◆ Work instruction: Report each line from the entries in which "refine" can be found.

◆ Extracted entries:
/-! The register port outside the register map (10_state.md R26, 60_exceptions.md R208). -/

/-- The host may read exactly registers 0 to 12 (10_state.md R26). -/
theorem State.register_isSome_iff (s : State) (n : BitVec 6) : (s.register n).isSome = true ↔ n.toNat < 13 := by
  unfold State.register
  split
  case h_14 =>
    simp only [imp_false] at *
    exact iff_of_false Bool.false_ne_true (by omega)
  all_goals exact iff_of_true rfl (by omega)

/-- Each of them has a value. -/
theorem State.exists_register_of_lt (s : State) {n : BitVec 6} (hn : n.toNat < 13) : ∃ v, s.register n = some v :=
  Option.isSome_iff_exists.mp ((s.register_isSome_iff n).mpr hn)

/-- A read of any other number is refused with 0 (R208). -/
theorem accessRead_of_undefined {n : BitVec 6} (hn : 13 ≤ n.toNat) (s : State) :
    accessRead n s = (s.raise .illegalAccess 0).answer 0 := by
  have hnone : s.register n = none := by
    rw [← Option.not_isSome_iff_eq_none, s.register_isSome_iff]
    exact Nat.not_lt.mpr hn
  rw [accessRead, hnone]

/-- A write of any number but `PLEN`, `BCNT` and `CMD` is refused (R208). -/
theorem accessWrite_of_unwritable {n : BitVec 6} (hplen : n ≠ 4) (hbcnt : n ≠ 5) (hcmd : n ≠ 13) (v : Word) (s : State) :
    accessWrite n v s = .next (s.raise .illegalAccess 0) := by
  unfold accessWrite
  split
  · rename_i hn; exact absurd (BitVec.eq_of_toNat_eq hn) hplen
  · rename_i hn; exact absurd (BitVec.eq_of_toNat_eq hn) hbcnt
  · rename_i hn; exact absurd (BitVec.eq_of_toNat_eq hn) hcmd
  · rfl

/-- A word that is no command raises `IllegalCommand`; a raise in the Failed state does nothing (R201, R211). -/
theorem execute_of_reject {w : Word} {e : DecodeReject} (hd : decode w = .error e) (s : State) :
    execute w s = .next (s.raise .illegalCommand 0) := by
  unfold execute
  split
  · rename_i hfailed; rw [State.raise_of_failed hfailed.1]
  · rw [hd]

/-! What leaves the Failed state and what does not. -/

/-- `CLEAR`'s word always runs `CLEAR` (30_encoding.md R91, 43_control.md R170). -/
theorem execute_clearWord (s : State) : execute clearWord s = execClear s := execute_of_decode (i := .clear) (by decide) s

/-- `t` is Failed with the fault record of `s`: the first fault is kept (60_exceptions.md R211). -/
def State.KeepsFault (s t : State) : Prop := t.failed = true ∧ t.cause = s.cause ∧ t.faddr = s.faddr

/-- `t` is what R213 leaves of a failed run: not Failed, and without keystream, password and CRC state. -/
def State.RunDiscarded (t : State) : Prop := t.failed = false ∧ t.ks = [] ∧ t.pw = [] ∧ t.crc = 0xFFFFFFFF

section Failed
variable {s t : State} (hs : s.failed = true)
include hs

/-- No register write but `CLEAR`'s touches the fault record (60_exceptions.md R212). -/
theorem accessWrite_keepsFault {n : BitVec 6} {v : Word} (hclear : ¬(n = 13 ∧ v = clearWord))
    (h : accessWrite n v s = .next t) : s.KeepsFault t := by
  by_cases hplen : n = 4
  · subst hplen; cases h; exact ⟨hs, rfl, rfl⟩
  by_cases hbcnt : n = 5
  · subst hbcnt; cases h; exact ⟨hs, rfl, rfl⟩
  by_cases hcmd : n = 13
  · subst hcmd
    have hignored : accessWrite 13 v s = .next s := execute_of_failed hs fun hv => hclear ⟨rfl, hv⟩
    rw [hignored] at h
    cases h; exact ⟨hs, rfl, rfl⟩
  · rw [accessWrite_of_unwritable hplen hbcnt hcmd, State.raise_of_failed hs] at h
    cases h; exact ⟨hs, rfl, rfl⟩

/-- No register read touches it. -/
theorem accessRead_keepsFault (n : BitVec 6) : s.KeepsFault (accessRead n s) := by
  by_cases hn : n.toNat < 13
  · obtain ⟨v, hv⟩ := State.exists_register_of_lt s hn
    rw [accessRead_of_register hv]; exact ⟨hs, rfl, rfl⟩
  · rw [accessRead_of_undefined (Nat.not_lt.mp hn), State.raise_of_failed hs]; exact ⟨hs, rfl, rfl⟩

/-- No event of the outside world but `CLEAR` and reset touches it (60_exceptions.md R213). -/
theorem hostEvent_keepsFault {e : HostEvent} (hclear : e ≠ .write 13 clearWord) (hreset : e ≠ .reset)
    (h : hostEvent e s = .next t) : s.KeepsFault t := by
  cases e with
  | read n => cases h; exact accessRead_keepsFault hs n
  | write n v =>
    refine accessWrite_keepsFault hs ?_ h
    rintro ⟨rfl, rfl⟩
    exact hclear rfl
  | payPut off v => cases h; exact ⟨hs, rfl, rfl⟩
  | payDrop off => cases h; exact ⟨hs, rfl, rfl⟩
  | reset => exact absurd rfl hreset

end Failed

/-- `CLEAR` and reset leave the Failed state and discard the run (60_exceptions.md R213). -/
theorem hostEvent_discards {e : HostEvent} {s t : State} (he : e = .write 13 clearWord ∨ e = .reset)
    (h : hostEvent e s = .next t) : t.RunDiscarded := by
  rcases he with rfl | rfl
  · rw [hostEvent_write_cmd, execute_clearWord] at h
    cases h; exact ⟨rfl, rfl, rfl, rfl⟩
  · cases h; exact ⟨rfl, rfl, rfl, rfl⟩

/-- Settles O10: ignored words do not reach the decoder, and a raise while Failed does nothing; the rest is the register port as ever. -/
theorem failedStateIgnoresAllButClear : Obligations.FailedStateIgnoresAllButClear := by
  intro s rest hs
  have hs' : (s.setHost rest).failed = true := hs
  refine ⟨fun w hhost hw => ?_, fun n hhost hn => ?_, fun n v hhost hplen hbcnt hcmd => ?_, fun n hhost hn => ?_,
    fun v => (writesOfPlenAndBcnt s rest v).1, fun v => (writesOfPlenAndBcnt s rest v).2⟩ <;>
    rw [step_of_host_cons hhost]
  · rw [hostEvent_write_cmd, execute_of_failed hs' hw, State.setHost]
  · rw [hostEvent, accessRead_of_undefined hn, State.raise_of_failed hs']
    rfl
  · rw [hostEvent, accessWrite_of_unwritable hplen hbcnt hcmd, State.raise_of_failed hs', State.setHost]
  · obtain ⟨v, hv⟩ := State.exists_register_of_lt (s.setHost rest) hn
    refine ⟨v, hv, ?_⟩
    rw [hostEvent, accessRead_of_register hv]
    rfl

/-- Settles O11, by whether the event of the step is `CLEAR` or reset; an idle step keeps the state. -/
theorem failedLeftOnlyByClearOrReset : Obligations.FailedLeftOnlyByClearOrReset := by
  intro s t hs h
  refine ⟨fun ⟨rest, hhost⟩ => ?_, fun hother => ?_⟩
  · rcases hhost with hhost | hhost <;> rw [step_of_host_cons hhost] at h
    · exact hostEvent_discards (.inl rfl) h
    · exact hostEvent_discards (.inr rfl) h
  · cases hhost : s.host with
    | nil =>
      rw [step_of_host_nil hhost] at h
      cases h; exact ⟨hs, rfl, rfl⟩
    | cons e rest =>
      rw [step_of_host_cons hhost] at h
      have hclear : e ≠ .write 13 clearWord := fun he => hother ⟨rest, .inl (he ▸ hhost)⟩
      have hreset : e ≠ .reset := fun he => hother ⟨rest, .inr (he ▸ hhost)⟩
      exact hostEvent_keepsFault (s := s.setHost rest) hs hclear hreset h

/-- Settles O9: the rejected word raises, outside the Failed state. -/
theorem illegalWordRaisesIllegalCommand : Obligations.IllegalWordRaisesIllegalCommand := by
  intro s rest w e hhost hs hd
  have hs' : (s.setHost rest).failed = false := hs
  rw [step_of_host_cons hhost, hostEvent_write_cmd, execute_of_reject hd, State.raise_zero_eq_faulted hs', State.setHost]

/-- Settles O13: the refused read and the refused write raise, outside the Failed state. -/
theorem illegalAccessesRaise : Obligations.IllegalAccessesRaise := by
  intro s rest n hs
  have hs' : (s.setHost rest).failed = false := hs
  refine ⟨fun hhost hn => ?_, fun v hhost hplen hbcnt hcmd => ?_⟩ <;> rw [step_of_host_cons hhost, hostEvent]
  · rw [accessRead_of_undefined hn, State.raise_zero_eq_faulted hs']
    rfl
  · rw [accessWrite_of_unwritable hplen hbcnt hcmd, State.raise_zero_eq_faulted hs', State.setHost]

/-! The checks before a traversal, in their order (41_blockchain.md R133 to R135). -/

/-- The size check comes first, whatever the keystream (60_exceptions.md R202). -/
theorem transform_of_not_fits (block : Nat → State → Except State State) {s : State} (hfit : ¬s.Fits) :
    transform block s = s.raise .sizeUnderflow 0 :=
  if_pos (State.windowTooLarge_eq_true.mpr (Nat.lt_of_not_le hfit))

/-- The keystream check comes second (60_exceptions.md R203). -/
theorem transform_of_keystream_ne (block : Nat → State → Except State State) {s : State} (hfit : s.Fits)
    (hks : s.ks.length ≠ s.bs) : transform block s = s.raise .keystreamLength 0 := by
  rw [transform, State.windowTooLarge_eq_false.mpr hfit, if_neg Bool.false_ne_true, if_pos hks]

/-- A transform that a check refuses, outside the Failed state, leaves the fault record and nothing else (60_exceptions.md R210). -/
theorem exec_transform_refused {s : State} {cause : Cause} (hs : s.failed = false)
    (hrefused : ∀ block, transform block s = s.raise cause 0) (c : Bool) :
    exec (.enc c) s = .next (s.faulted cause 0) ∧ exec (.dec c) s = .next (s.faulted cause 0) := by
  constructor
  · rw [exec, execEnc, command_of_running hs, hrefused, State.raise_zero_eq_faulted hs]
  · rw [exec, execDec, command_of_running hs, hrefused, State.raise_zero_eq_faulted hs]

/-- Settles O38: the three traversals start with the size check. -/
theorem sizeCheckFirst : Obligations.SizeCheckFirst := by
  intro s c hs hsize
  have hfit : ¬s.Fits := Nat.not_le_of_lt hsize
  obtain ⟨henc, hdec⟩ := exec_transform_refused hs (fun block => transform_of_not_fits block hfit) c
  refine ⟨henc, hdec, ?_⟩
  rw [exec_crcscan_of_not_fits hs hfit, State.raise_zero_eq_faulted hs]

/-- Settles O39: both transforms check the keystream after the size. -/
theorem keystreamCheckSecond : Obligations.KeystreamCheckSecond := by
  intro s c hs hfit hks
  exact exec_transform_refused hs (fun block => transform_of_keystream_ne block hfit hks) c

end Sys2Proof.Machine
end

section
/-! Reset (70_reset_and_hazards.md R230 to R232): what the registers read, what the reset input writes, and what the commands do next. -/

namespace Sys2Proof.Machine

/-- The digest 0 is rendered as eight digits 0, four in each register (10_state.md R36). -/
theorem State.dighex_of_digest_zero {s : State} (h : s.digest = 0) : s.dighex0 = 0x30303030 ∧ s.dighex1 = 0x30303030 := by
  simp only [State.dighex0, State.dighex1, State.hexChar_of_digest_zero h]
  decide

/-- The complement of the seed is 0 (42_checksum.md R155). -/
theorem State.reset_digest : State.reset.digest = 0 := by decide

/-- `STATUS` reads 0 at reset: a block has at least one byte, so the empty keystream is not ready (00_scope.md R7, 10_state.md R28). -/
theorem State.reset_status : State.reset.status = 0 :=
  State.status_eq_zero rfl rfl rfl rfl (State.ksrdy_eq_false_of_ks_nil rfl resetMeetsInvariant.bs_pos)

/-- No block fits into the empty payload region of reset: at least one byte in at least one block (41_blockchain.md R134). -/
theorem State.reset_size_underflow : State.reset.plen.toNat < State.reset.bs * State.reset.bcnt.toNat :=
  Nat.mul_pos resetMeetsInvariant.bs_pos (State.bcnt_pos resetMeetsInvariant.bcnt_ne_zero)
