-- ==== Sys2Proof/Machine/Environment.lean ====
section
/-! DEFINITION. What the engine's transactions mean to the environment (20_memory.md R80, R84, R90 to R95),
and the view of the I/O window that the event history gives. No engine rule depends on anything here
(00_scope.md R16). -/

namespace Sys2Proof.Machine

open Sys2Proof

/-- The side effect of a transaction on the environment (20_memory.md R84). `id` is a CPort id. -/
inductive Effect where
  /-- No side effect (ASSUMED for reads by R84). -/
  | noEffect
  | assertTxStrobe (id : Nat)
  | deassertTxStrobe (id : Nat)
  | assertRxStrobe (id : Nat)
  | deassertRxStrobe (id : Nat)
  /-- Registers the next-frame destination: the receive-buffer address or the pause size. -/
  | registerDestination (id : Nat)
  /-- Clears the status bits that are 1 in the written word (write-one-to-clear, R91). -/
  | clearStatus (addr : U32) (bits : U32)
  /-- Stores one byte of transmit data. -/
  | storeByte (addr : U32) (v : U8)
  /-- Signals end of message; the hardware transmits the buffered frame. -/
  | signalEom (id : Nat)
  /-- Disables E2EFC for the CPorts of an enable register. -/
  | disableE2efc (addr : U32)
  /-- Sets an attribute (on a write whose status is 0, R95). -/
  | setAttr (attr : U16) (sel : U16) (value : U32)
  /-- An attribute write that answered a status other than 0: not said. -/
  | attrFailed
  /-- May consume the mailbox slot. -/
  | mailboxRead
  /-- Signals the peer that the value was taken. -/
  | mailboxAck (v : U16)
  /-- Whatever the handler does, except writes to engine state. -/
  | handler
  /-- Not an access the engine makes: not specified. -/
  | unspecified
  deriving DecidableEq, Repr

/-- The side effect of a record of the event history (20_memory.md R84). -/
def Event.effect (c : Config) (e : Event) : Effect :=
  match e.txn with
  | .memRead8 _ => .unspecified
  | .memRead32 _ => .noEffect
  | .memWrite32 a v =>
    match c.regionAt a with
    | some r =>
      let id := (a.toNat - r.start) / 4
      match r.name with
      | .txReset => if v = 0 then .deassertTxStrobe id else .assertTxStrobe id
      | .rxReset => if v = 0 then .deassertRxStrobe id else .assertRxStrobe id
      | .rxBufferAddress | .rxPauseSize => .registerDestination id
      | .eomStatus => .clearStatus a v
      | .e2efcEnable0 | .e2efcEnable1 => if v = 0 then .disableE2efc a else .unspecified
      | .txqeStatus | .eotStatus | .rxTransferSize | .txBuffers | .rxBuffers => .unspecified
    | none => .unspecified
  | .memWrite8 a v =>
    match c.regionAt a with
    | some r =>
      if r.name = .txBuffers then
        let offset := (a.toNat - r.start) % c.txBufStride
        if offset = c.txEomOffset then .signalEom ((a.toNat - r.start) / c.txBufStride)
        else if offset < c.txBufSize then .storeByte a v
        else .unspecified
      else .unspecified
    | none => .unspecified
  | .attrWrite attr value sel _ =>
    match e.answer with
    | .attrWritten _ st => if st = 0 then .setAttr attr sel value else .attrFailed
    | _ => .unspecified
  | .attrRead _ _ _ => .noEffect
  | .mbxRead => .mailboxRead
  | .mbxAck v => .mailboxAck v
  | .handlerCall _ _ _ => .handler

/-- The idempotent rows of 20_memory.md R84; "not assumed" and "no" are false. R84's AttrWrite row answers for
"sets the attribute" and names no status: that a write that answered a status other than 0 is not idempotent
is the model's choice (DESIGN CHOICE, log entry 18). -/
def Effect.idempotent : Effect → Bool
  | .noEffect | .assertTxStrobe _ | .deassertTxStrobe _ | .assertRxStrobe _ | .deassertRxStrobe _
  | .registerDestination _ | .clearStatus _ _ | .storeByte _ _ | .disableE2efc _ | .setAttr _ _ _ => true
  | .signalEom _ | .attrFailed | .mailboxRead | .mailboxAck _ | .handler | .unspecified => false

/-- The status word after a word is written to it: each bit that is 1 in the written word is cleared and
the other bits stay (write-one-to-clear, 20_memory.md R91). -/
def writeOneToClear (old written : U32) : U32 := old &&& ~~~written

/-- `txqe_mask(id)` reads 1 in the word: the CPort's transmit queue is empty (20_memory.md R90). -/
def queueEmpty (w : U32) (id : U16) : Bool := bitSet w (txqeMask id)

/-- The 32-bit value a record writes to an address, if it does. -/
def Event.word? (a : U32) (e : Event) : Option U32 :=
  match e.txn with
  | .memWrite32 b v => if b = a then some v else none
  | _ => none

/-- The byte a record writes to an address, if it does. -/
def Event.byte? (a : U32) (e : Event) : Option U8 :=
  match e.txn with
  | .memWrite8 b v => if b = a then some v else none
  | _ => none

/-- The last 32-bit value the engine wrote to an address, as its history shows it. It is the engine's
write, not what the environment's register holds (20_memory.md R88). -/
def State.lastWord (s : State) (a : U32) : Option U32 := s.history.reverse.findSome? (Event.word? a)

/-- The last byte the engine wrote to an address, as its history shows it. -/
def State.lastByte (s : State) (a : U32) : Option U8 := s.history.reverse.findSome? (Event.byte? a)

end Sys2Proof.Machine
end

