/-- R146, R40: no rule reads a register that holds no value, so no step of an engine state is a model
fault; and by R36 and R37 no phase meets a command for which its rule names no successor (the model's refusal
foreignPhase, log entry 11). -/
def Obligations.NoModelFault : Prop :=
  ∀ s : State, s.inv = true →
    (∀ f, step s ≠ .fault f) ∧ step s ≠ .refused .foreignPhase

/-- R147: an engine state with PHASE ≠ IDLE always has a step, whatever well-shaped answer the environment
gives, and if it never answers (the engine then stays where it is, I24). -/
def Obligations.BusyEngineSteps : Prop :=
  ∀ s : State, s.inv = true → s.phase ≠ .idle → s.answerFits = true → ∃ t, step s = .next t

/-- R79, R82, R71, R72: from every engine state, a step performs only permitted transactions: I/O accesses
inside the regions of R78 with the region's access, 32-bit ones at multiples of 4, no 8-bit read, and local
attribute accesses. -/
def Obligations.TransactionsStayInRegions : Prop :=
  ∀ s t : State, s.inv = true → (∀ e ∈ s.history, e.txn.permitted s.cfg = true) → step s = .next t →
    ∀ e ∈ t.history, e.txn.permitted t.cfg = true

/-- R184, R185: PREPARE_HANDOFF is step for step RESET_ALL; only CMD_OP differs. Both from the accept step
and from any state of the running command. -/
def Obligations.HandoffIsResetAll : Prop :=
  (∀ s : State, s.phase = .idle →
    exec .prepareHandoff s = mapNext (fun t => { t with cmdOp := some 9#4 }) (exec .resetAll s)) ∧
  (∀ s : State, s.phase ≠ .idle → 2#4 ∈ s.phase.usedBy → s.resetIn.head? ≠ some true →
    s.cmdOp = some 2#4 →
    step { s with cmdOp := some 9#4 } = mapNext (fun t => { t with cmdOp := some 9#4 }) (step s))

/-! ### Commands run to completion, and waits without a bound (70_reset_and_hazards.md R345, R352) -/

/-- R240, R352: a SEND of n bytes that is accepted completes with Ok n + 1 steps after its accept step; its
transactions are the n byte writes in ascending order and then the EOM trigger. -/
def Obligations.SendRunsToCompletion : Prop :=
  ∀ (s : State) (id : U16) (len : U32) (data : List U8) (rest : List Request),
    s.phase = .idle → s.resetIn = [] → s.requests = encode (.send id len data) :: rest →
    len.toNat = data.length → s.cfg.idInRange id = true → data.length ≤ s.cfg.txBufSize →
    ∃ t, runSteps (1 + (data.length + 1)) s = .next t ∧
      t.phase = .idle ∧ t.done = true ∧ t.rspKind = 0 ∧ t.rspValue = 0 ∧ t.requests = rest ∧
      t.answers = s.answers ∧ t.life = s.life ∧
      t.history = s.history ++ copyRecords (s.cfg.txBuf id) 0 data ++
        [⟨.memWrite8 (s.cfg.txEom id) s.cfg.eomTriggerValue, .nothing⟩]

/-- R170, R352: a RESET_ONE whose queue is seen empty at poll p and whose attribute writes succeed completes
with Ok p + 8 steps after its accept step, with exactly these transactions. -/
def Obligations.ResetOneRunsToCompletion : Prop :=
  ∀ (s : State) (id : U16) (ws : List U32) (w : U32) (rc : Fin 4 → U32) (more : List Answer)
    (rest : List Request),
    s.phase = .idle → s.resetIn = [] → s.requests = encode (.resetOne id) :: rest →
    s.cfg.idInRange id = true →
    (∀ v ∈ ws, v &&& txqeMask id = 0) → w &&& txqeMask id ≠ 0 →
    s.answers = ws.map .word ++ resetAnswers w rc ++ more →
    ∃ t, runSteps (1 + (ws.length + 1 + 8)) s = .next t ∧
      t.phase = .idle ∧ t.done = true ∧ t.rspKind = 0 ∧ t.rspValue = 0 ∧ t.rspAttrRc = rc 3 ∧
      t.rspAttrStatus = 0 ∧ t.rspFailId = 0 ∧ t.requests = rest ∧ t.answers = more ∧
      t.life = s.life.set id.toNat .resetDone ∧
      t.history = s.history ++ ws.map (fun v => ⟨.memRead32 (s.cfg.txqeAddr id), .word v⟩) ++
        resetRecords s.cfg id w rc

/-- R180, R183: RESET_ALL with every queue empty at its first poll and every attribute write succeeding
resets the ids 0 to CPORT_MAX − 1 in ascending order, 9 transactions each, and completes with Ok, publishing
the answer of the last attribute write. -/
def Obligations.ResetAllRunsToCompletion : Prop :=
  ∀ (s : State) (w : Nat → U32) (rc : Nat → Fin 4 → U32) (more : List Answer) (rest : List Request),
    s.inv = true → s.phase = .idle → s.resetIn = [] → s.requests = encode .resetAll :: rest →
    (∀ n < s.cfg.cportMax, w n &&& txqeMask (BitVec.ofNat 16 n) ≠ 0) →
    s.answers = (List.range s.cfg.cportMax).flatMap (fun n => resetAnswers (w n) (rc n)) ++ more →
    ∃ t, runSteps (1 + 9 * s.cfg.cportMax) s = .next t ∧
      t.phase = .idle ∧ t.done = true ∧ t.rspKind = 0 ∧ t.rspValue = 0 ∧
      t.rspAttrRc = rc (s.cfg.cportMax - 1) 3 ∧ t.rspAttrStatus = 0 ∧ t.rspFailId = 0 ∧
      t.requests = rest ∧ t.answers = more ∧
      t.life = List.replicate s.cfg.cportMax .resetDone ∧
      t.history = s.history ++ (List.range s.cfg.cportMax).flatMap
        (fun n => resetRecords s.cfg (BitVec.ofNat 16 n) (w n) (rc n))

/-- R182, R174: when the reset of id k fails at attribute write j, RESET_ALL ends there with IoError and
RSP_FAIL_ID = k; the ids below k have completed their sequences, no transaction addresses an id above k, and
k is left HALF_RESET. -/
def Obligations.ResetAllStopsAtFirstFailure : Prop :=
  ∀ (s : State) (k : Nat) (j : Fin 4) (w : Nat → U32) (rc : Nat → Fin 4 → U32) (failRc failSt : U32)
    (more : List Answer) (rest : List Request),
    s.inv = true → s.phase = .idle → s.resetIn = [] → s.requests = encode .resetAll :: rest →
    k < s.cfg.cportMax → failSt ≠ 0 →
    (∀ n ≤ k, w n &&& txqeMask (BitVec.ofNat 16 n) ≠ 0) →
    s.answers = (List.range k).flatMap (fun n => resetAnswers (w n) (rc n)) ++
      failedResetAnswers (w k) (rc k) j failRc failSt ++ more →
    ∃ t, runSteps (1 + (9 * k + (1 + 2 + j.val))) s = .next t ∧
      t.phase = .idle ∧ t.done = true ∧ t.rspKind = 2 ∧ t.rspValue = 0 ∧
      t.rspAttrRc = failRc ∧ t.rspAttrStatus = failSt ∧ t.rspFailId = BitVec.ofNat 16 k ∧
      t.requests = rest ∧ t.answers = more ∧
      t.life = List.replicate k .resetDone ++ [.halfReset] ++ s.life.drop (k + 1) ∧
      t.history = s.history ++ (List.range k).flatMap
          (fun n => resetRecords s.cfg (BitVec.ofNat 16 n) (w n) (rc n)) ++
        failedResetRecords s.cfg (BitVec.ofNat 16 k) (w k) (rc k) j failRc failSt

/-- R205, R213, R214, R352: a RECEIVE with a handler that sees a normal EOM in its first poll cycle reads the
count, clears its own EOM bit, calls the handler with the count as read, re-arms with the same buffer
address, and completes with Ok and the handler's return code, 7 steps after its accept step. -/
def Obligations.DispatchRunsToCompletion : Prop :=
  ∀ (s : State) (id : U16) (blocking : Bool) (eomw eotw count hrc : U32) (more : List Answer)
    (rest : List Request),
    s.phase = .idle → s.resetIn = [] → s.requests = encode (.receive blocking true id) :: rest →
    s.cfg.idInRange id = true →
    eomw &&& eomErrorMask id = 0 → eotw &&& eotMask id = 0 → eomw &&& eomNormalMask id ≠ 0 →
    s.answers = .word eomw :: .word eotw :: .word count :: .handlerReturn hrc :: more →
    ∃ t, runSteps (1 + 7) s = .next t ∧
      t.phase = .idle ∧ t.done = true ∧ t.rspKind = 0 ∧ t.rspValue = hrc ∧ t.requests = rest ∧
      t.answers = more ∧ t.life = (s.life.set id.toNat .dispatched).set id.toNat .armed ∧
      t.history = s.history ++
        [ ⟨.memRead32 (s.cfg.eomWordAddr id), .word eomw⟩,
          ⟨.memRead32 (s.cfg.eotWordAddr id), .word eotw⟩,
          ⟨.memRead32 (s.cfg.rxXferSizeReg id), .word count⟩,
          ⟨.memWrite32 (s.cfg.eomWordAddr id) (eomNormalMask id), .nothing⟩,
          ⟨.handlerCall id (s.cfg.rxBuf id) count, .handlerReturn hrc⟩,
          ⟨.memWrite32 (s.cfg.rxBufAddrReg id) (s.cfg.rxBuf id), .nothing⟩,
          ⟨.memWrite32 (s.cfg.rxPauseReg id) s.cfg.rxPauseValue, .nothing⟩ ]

◆ Worked solution:
    refine accessWrite_keepsFault hs ?_ h
  refine ⟨fun w hhost hw => ?_, fun n hhost hn => ?_, fun n v hhost hplen hbcnt hcmd => ?_, fun n hhost hn => ?_,
    refine ⟨v, hv, ?_⟩
  refine ⟨fun ⟨rest, hhost⟩ => ?_, fun hother => ?_⟩
  refine ⟨fun hhost hn => ?_, fun v hhost hplen hbcnt hcmd => ?_⟩ <;> rw [step_of_host_cons hhost, hostEvent]
  refine ⟨henc, hdec, ?_⟩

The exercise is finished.